Source data
---+---

/-- Launches (R78, R193, R230, R286 to R288, R348). An arm is kept for a count not yet passed. At its count, with Trail, Bunks and ports
ready, the job starts: every region at beat 0 of the launch segment, the pacer RUN with its anchor at the count; so for a launch by cycle
timer and by Peg write. A cycle timer also counts its firing, and one with a Peg action raises that Peg by 1. -/
def Obligations.Launches : Prop :=
  (∀ s w, let v := (formHalf s .ranger Reg.TR_LAUNCH_AT w).1; let u := (formHalf s .ranger Reg.TR_LAUNCH_AT w).2
    s.startup.test = none → compassState s ≠ 0 → nowUnits s ≤ v.toNat * 256 → exec (.launchArm .ranger w) s =
      .next { setReg u Reg.TR_LAUNCH_AT v with trail := { s.trail with launchArm := some v } }) ∧
  (∀ s w, compassState s = 0 → ∃ t, exec (.launchArm .ranger w) s = .next t ∧ t.trail = s.trail) ∧
  (∀ s p src ta, launchDue s src ta → s.pitch = some p → canLaunch s = true → s.far.loading = none → getField s Reg.BK_STAT 31 1 = 1 →
    (∀ i ∈ s.far.staged, Flaw.bunk i ∉ s.flaws) → (∀ q, portReady s q = true) → s.startup.test = none → let seg := getField s Reg.TR_LAUNCH_SEG 0 12
    ∃ t, exec (.launchStart src) s = .next t ∧ t.pacer.mode = .run ∧ t.pacer.anchorAt = ta * 256 ∧ t.pacer.anchorBeat = 0 ∧
      t.trail.mode = .running ∧ t.tarp.struck = false ∧ t.tarp.holds = [] ∧ getReg t Reg.TR_FAULT = 0 ∧ getReg t Reg.TR_BND = 0 ∧
      t.far.running = s.far.staged ∧ t.hbm = s.hbm ∧ t.barrel = s.barrel ∧
      ∀ r : Fin 32, t.regions[r].begun = 0 ∧ t.regions[r].completed = 0 ∧ t.regions[r].sacks = s.regions[r].sacks ∧
        t.regions[r].fetch.active = true ∧ t.regions[r].fetch.seg = seg) ∧
  (∀ s (j : Fin 4), getField s (Reg.CMP_CYC_CFG j.val) 30 1 = 0 → exec (.launchStart (.cycle j)) s = exec (.cycleFire j) s) ∧
  (∀ s (j : Fin 4) ta, s.compass.cycles[j.val]? = some (some ta) → compassState s ≠ 0 → ta ≤ nowTicks s → s.tarp.struck = false →
    getField s (Reg.CMP_CYC_CFG j.val) 30 1 = 1 → let id := getField s (Reg.CMP_CYC_CFG j.val) 16 14; let r := regionFin (id / 512)
    pegHostw s r.val (id % 512) = true → s.pacer.mode = .run → s.regions[r].waits = [] →
    ∃ t, exec (.cycleFire j) s = .next t ∧
      t.regions = s.regions.set r { s.regions[r] with pegLater := s.regions[r].pegLater ++ [(id % 512, 1, false)] } ∧
      getField t (Reg.CMP_CYC_CNT j.val) 16 16 = min 65535 (getField s (Reg.CMP_CYC_CNT j.val) 16 16 + 1) ∧
      t.compass.cycles[j.val]? = some (some (ta + max 1 (getField s (Reg.CMP_CYC_PER j.val) 0 32))))
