@[simp] theorem strike_kept (s : State) (code : Nat) (hs : Kept a s) :
    Kept a (strike s code) := by
  unfold strike
  simp (maxDischargeDepth := 30) [hs]

@[simp] theorem restart_kept (s : State) (power : PowerState) (step : Nat) (hs : Kept a s) :
    Kept a (restart s power step) := by
  have h := mergeMap_kept s hs
  unfold restart
  apply setField_kept
  apply setField_kept
  apply foldl_kept
  · exact ⟨h.1, h.2, h.3, h.4, fun _ => rfl, fun _ => rfl⟩
  · intro t x ht
    exact setReg_kept t _ _ ht

@[simp] theorem noteReset_kept (s : State) (code : Nat) (hs : Kept a s) :
    Kept a (noteReset s code) := by
  unfold noteReset
  simp (maxDischargeDepth := 30) [hs]

@[simp] theorem moduleReset_kept (s : State) (code : Nat) (hs : Kept a s) :
    Kept a (moduleReset s code) := by
  unfold moduleReset
  simp (maxDischargeDepth := 30) [hs]

@[simp] theorem latchFault_kept (s : State) (code : Nat) (y2 : FaultAt) (hs : Kept a s) :
    Kept a (latchFault s code y2) := by
  unfold latchFault
  simp (maxDischargeDepth := 30) [hs]

@[simp] theorem raise_kept (s : State) (code : Nat) (y2 : FaultAt) (hs : Kept a s) :
    Kept a (raise s code y2) := by
  unfold raise
  (repeat' split) <;> simp (maxDischargeDepth := 30) [hs]

@[simp] theorem raiseModule_kept (s : State) (code : Nat) (hs : Kept a s) :
    Kept a (raiseModule s code) := by
  unfold raiseModule
  simp (maxDischargeDepth := 30) [hs]

@[simp] theorem raiseAt_kept (s : State) (code : Nat) (r : Fin 32) (slot : Nat) (hs : Kept a s) :
    Kept a (raiseAt s code r slot) := by
  unfold raiseAt
  simp (maxDischargeDepth := 30) [hs]

@[simp] theorem raiseHazard_kept (s : State) (kind : Nat) (r : Nat) (slot : Nat) (beat : Nat) (hs : Kept a s) :
    Kept a (raiseHazard s kind r slot beat) := by
  unfold raiseHazard
  simp (maxDischargeDepth := 30) [hs]

@[simp] theorem raiseHold_kept (s : State) (y1 : Nat) (cause : HoldCause) (hs : Kept a s) :
    Kept a (raiseHold s y1 cause) := by
  unfold raiseHold
  simp (maxDischargeDepth := 30) [hs]

/-! ### Machine/Observe.lean -/

@[simp] theorem zipNote_kept (s : State) (r : Nat) (slot : Nat) (beat : Nat) (y4 : Nat) (b : Nat) (kind : Nat) (bytes : List Byte)
    (hs : Kept a s) :
    Kept a (zipNote s r slot beat y4 b kind bytes) := by
  unfold zipNote
  simp (maxDischargeDepth := 30) [hs]

@[simp] theorem zipCompare_kept (s : State) (r : Nat) (w : Nat) (own : Nat) (peer : Nat) (hs : Kept a s) :
    Kept a (zipCompare s r w own peer) := by
  unfold zipCompare
  simp (maxDischargeDepth := 30) [hs]

@[simp] theorem zipOwn_kept (s : State) (r : Nat) (w : Nat) (d : Nat) (hs : Kept a s) :
    Kept a (zipOwn s r w d) := by
  unfold zipOwn
  dsimp only
  (repeat' split) <;> simp (maxDischargeDepth := 30) [hs]

@[simp] theorem zipFinish_kept (s : State) (r : Nat) (hs : Kept a s) :
    Kept a (zipFinish s r) := by
  unfold zipFinish
  simp (maxDischargeDepth := 30) [hs]

@[simp] theorem zipFold_kept (s : State) (r : Nat) (beat : Nat) (hs : Kept a s) :
    Kept a (zipFold s r beat) := by
  unfold zipFold
  simp (maxDischargeDepth := 30) [hs]

@[simp] theorem snapRegion_kept (s : State) (r : Nat) (hs : Kept a s) :
    Kept a (snapRegion s r) := by
  unfold snapRegion
  simp (maxDischargeDepth := 30) [hs]

@[simp] theorem lnBeatCounts_kept (s : State) (r : Fin 32) (beat : Nat) (hs : Kept a s) :
    Kept a (lnBeatCounts s r beat) := by
  unfold lnBeatCounts
  extract_lets g s1 s2 s3 s4 s5 s6 s7
  have h1 : Kept a s1 := lnAdd_kept _ _ _ _ hs
  clear_value s1
  have h2 : Kept a s2 := foldl_kept _ _ _ h1 fun t c ht => ite_kept _ _ _ (fun _ => lnAdd_kept _ _ _ _ ht) (fun _ => ht)
  clear_value s2
  have h3 : Kept a s3 := lnAdd_kept _ _ _ _ (lnAdd_kept _ _ _ _ h2)
  clear_value s3
  have h4 : Kept a s4 := foldl_kept _ _ _ h3 fun t c ht => lnAdd_kept _ _ _ _ ht
  clear_value s4
  have h5 : Kept a s5 := ite_kept _ _ _ (fun _ => lnAdd_kept _ _ _ _ h4) (fun _ => h4)
  have h7 : Kept a s7 := lnAdd_kept _ _ _ _ (lnAdd_kept _ _ _ _ h5)
  exact ite_kept _ _ _ (fun _ => lnAdd_kept _ _ _ _ h7) (fun _ => h7)

@[simp] theorem endRows_kept (s : State) (r beat : Nat) (hs : Kept a s) : Kept a (endRows s r beat) := by
  unfold endRows
  simp (maxDischargeDepth := 30) [hs]

@[simp] theorem endBeat_kept (s : State) (r : Fin 32) (beat : Nat) (hs : Kept a s) :
    Kept a (endBeat s r beat) := by
  unfold endBeat
  extract_lets s1
  have h1 : Kept a s1 := endRows_kept _ _ _ (lnBeatCounts_kept _ _ _ (zipFold_kept _ _ _ hs))
  clear_value s1
  split
  · refine ite_kept _ _ _ (fun _ => ?_) (fun _ => h1)
    have h2 : Kept a (snapRegion s1 r.val) := snapRegion_kept _ _ h1
    exact ite_kept _ _ _ (fun _ => mk_kept _ h2 ..) (fun _ => h2)
  · exact h1

/-! ### Machine/Operands.lean -/

@[simp] theorem faultOf_kept (x : Ctx) (s : State) (code : Nat) (hs : Kept a s) :
    Kept a (faultOf x s code) := by
  unfold faultOf
  simp (maxDischargeDepth := 30) [hs]

@[simp] theorem later_kept (x : Ctx) (s : State) (beat : Nat) (m : Micro) (hs : Kept a s) :
    Kept a (later x s beat m) := by
  unfold later
  simp (maxDischargeDepth := 30) [hs]

@[simp] theorem writeSack_kept (x : Ctx) (s : State) (k : Nat) (line : Nat) (v : Line) (mask : BitVec 128) (hs : Kept a s) :
    Kept a (writeSack x s k line v mask) := by
  unfold writeSack
  simp (maxDischargeDepth := 30) [hs]

@[simp] theorem checkSackEcc_kept (x : Ctx) (s : State) (k : Nat) (line : Nat) (hs : Kept a s) :
    Kept a (checkSackEcc x s k line) := by
  unfold checkSackEcc
  apply foldl_kept _ _ _ hs
  intro s x hs
  dsimp only
  (repeat' split) <;> simp (maxDischargeDepth := 30) [hs]

@[simp] theorem portClash_kept (x : Ctx) (s : State) (k : Nat) (hs : Kept a s) :
    Kept a (portClash x s k).2 := by
  unfold portClash
  simp (maxDischargeDepth := 30) [hs]

@[simp] theorem readSack_kept (x : Ctx) (s : State) (k : Nat) (line : Nat) (hs : Kept a s) :
    Kept a (readSack x s k line).2 := by
  unfold readSack
  simp (maxDischargeDepth := 30) [hs]

@[simp] theorem lnPeg_kept (s : State) (r : Nat) (p : Nat) (cls : Nat) (priv : Nat) (master : Nat) (hs : Kept a s) :
    Kept a (lnPeg s r p cls priv master) := by
  unfold lnPeg
  simp (maxDischargeDepth := 30) [hs]

@[simp] theorem incPeg_kept (x : Ctx) (s : State) (p : Nat) (n : Nat) (hs : Kept a s) :
    Kept a (incPeg x s p n) := by
  unfold incPeg
  simp (maxDischargeDepth := 30) [hs]

@[simp] theorem trailPeg_kept (x : Ctx) (s : State) (p : Nat) (field : Place) (f : Peg → Peg) (hs : Kept a s) :
    Kept a (trailPeg x s p field f) := by
  unfold trailPeg
  simp (maxDischargeDepth := 30) [hs]

@[simp] theorem incPegLater_kept (s : State) (r : Fin 32) (p : Nat) (n : Nat) (err : Bool) (hs : Kept a s) :
    Kept a (incPegLater s r p n err) := by
  unfold incPegLater
  simp (maxDischargeDepth := 30) [hs]

@[simp] theorem useFace_kept (x : Ctx) (s : State) (f : Nat) (hs : Kept a s) :
    Kept a (useFace x s f) := by
  unfold useFace
  simp (maxDischargeDepth := 30) [hs]

@[simp] theorem spoilFace_kept (x : Ctx) (s : State) (f : Nat) (hs : Kept a s) :
    Kept a (spoilFace x s f) := by
  unfold spoilFace
  simp (maxDischargeDepth := 30) [hs]

@[simp] theorem takeFace_kept (x : Ctx) (s : State) (f : Nat) (thru : Bool) (hs : Kept a s) :
    Kept a (takeFace x s f thru).2 := by
  unfold takeFace
  simp (maxDischargeDepth := 30) [hs]

@[simp] theorem joinCrossing_kept (l : List Entry) (entry : Entry) (s : State) (hs : Kept a s) :
    Kept a (joinCrossing l entry s).2 := by
  unfold joinCrossing
  dsimp only
  (repeat' split) <;> simp (maxDischargeDepth := 30) [hs]

@[simp] theorem writeEntry_kept (x : Ctx) (s : State) (f : Nat) (side : W64) (data : Line) (hs : Kept a s) :
    Kept a (writeEntry x s f side data) := by
  unfold writeEntry
  dsimp only
  (repeat' split) <;> simp (maxDischargeDepth := 30) [hs]

@[simp] theorem crossWrite_kept (x : Ctx) (s : State) (f : Nat) (side : W64) (data : Line) (thru : Bool) (hs : Kept a s) :
    Kept a (crossWrite x s f side data thru) := by
  unfold crossWrite
  simp (maxDischargeDepth := 30) [hs]

@[simp] theorem sendPort_kept (x : Ctx) (s : State) (wid : Nat) (seq : Nat) (delay : Nat) (data : Line) (hs : Kept a s) :
    Kept a (sendPort x s wid seq delay data) := by
  unfold sendPort
  simp (maxDischargeDepth := 30) [hs]

@[simp] theorem sendFace_kept (x : Ctx) (s : State) (dest : Dest) (v : Line) (hs : Kept a s) :
    Kept a (sendFace x s dest v) := by
  unfold sendFace
  dsimp only
  (repeat' split) <;> simp (maxDischargeDepth := 30) [hs]

@[simp] theorem windowPut_kept (x : Ctx) (s : State) (f : Nat) (wid : Nat) (seq : Nat) (v : Line) (hs : Kept a s) :
    Kept a (windowPut x s f wid seq v) := by
  unfold windowPut
  simp (maxDischargeDepth := 30) [hs]

@[simp] theorem deliver_kept (x : Ctx) (s : State) (i : Nat) (e : Entry) (hs : Kept a s) :
    Kept a (deliver x s i e) := by
  unfold deliver
  (repeat' split) <;> simp (maxDischargeDepth := 30) [hs]

/-! ### Machine/UnitWork.lean -/

@[simp] theorem readKreg_kept (x : Ctx) (s : State) (u : Fin 16) (reg : Nat) (hs : Kept a s) :
    Kept a (readKreg x s u reg).2 := by
  unfold readKreg
  simp (maxDischargeDepth := 30) [hs]

@[simp] theorem readKregs_kept (x : Ctx) (u : Fin 16) (y2 : List Nat) (y3 : State) (hy3 : Kept a y3) :
    Kept a (readKregs x u y2 y3).2 := by
  induction y2 generalizing y3 with
  | nil => exact hy3
  | cons r rs ih => exact ih _ (readKreg_kept x y3 u r hy3)

@[simp] theorem runKexec_kept (x : Ctx) (s : State) (u : Fin 16) (op : KOp) (o : KOps) (opa : Option Vec) (key : Option (Quad × W32 × W32))
    (hs : Kept a s) :
    Kept a (runKexec x s u op o opa key) := by
  unfold runKexec
  dsimp only
  (repeat' split) <;> simp (maxDischargeDepth := 30) +contextual [hs]

@[simp] theorem writeKreg_kept (x : Ctx) (s : State) (u : Fin 16) (reg : Nat) (f : Vec → Vec) (hs : Kept a s) :
    Kept a (writeKreg x s u reg f) := by
  unfold writeKreg
  simp (maxDischargeDepth := 30) [hs]

@[simp] theorem setTrack_kept (s : State) (r : Fin 32) (t : Nat) (f : Track → Track) (hs : Kept a s) :
    Kept a (setTrack s r t f) := by
  unfold setTrack
  simp (maxDischargeDepth := 30) [hs]

@[simp] theorem setBank_kept (s : State) (r : Fin 32) (t : Nat) (b : Nat) (f : Bank → Bank) (hs : Kept a s) :
    Kept a (setBank s r t b f) := by
  unfold setBank
  simp (maxDischargeDepth := 30) [hs]

@[simp] theorem noteTrackEcc_kept (s : State) (r : Nat) (y2 : Nat) (far : Bool) (hs : Kept a s) :
    Kept a (noteTrackEcc s r y2 far) := by
  unfold noteTrackEcc
  apply foldl_kept _ _ _ hs
  intro s x hs
  dsimp only
  (repeat' split) <;> simp (maxDischargeDepth := 30) [hs]

@[simp] theorem unlessBounds_kept (x : Ctx) (s : State) (t : Nat) (row : Nat) (bank : Nat) (col : Nat) (nl : Nat) (write : Bool)
    (f : State → State) (hs : Kept a s) (hf : ∀ (z0 : State), Kept a z0 → Kept a (f z0)) :
    Kept a (unlessBounds x s t row bank col nl write f) := by
  unfold unlessBounds
  simp (maxDischargeDepth := 30) [hs, hf]

@[simp] theorem readLines_kept (x : Ctx) (s : State) (t : Nat) (bank : Nat) (row : Nat) (col : Nat) (nl : Nat) (sack : Nat) (line : Nat)
    (zero : Bool) (sent : Nat) (hs : Kept a s) :
    Kept a (readLines x s t bank row col nl sack line zero sent) := by
  unfold readLines
  apply foldl_kept _ _ _ hs
  intro s x hs
  dsimp only
  (repeat' split) <;> simp (maxDischargeDepth := 30) [hs]

@[simp] theorem guardUntil_kept (s : State) (r : Fin 32) (t : Nat) (hs : Kept a s) :
    Kept a (guardUntil s r t) := by
  unfold guardUntil
  simp (maxDischargeDepth := 30) [hs]

@[simp] theorem takeBus_kept (x : Ctx) (s : State) (t : Nat) (bank : Nat) (nl : Nat) (write : Bool) (sent : Nat) (hs : Kept a s) :
    Kept a (takeBus x s t bank nl write sent) := by
  unfold takeBus
  simp (maxDischargeDepth := 30) [hs]

@[simp] theorem startPrecharges_kept (s : State) (r : Fin 32) (n : Nat) (hs : Kept a s) :
    Kept a (startPrecharges s r n) := by
  unfold startPrecharges
  simp (maxDischargeDepth := 30) [hs]

@[simp] theorem runTidxColumn_kept (x : Ctx) (s : State) (t : Nat) (bank : Nat) (idx : Option Nat) (nl : Nat) (dsack : Nat) (dline : Nat)
    (hs : Kept a s) :
    Kept a (runTidxColumn x s t bank idx nl dsack dline) := by
  unfold runTidxColumn
  (repeat' split) <;> simp (maxDischargeDepth := 30) +contextual [hs]

@[simp] theorem enterPort_kept (x : Ctx) (s : State) (wid : Nat) (seq : Nat) (v : Line) (hs : Kept a s) :
    Kept a (enterPort x s wid seq v) := by
  unfold enterPort
  (repeat' split) <;> simp (maxDischargeDepth := 30) [hs]

@[simp] theorem passThrough_kept (x : Ctx) (s : State) (out : Nat) (dly : Nat) (q : InRec) (hs : Kept a s) :
    Kept a (passThrough x s out dly q) := by
  unfold passThrough
  simp (maxDischargeDepth := 30) [hs]

@[simp] theorem thruTake_kept (x : Ctx) (s : State) (out : Nat) (dly : Nat) (hs : Kept a s) :
    Kept a (thruTake x s out dly) := by
  unfold thruTake
  dsimp only
  (repeat' split) <;> simp (maxDischargeDepth := 30) [hs]

@[simp] theorem writeHbmLine_kept (s : State) (addr : Nat) (v : Line) (hs : Kept a s) :
    Kept a (writeHbmLine s addr v) := by
  unfold writeHbmLine
  simp (maxDischargeDepth := 30) [hs]

@[simp] theorem runMicro_kept (x : Ctx) (s : State) (m : Micro) (hs : Kept a s) :
    Kept a (runMicro x s m) := by
  unfold runMicro
  dsimp only
  (repeat' split) <;> simp (maxDischargeDepth := 30) [hs]

@[simp] theorem atBeat_kept (x : Ctx) (s : State) (beat : Nat) (m : Micro) (hs : Kept a s) :
    Kept a (atBeat x s beat m) := by
  unfold atBeat
  simp (maxDischargeDepth := 30) [hs]

/-! ### Machine/Issue.lean -/

@[simp] theorem noteReads_kept (s : State) (r : Fin 32) (slot : Nat) (ks : List Nat) (hs : Kept a s) :
    Kept a (noteReads s r slot ks) := by
  unfold noteReads
  simp (maxDischargeDepth := 30) [hs]

@[simp] theorem lnAction_kept (s : State) (r : Fin 32) (i : Instr) (hs : Kept a s) :
    Kept a (lnAction s r i) := by
  unfold lnAction
  (repeat' split) <;> simp (maxDischargeDepth := 30) [hs]

end Sys2Proof.Machine
end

---+---

Retype exactly the lines of the data above that fall between the line with "theorem zipOwn_kept (s" and the line with "theorem zipFold_kept (s", inclusive, and add nothing.

RESULT:
@[simp] theorem zipOwn_kept (s : State) (r : Nat) (w : Nat) (d : Nat) (hs : Kept a s) :
    Kept a (zipOwn s r w d) := by
  unfold zipOwn
  dsimp only
  (repeat' split) <;> simp (maxDischargeDepth := 30) [hs]

@[simp] theorem zipFinish_kept (s : State) (r : Nat) (hs : Kept a s) :
    Kept a (zipFinish s r) := by
  unfold zipFinish
  simp (maxDischargeDepth := 30) [hs]

@[simp] theorem zipFold_kept (s : State) (r : Nat) (beat : Nat) (hs : Kept a s) :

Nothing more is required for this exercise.